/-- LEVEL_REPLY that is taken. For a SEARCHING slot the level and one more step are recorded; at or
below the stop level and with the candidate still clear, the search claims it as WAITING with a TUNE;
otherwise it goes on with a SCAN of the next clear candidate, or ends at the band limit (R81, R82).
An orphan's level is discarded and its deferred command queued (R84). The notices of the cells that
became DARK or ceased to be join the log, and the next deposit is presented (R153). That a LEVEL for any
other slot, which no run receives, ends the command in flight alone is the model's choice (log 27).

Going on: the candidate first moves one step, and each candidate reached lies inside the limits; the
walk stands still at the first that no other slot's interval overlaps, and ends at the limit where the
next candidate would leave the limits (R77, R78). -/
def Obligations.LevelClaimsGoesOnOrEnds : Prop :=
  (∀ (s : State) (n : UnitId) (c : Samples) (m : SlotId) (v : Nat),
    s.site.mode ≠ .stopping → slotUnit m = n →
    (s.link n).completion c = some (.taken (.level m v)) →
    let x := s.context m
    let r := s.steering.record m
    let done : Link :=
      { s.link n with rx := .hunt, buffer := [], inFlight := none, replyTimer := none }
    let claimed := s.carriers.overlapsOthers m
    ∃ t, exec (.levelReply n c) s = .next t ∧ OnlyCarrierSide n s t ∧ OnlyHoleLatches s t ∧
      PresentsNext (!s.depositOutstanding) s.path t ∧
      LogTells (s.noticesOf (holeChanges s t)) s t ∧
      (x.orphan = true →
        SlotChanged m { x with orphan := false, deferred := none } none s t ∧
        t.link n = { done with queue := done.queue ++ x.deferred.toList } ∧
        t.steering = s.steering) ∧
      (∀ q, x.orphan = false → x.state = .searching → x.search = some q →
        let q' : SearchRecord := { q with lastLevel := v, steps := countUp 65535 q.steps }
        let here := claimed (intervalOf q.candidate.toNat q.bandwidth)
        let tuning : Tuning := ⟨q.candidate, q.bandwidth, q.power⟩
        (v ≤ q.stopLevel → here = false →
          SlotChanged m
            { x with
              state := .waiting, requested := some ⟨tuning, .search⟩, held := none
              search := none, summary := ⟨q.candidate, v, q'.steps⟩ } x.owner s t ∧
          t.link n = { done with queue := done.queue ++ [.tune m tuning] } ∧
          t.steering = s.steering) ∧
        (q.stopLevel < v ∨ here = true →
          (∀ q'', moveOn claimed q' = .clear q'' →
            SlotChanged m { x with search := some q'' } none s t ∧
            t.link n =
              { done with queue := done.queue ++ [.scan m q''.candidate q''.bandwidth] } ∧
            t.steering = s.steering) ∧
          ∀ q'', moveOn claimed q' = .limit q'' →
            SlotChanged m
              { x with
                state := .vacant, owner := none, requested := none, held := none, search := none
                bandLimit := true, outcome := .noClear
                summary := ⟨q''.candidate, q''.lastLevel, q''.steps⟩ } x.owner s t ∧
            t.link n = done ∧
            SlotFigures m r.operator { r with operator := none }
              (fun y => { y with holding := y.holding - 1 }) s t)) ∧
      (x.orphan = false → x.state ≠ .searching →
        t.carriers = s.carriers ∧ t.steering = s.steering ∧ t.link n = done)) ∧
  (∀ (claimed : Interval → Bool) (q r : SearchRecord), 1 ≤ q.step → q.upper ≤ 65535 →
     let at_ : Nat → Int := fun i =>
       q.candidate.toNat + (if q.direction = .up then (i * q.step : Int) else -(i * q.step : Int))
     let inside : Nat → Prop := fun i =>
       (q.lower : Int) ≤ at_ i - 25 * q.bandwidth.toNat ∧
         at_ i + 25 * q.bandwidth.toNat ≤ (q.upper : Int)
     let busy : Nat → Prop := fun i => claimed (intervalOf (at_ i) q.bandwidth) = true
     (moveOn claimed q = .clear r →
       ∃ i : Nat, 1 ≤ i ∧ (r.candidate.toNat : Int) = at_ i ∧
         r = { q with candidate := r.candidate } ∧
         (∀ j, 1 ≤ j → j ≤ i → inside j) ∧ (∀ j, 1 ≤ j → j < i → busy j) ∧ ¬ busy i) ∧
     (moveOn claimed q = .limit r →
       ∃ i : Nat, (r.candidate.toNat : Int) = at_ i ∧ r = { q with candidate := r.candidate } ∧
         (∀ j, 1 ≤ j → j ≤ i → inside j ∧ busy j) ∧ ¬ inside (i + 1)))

> **TASK ITEM**: Print exactly, and only, the lines of the material above that run from the one containing "at_ i + 25 *" through its last line.

> **COMPLETED TASK**:
         at_ i + 25 * q.bandwidth.toNat ≤ (q.upper : Int)
     let busy : Nat → Prop := fun i => claimed (intervalOf (at_ i) q.bandwidth) = true
     (moveOn claimed q = .clear r →
       ∃ i : Nat, 1 ≤ i ∧ (r.candidate.toNat : Int) = at_ i ∧
         r = { q with candidate := r.candidate } ∧
         (∀ j, 1 ≤ j → j ≤ i → inside j) ∧ (∀ j, 1 ≤ j → j < i → busy j) ∧ ¬ busy i) ∧
     (moveOn claimed q = .limit r →
       ∃ i : Nat, (r.candidate.toNat : Int) = at_ i ∧ r = { q with candidate := r.candidate } ∧
         (∀ j, 1 ≤ j → j ≤ i → inside j ∧ busy j) ∧ ¬ inside (i + 1)))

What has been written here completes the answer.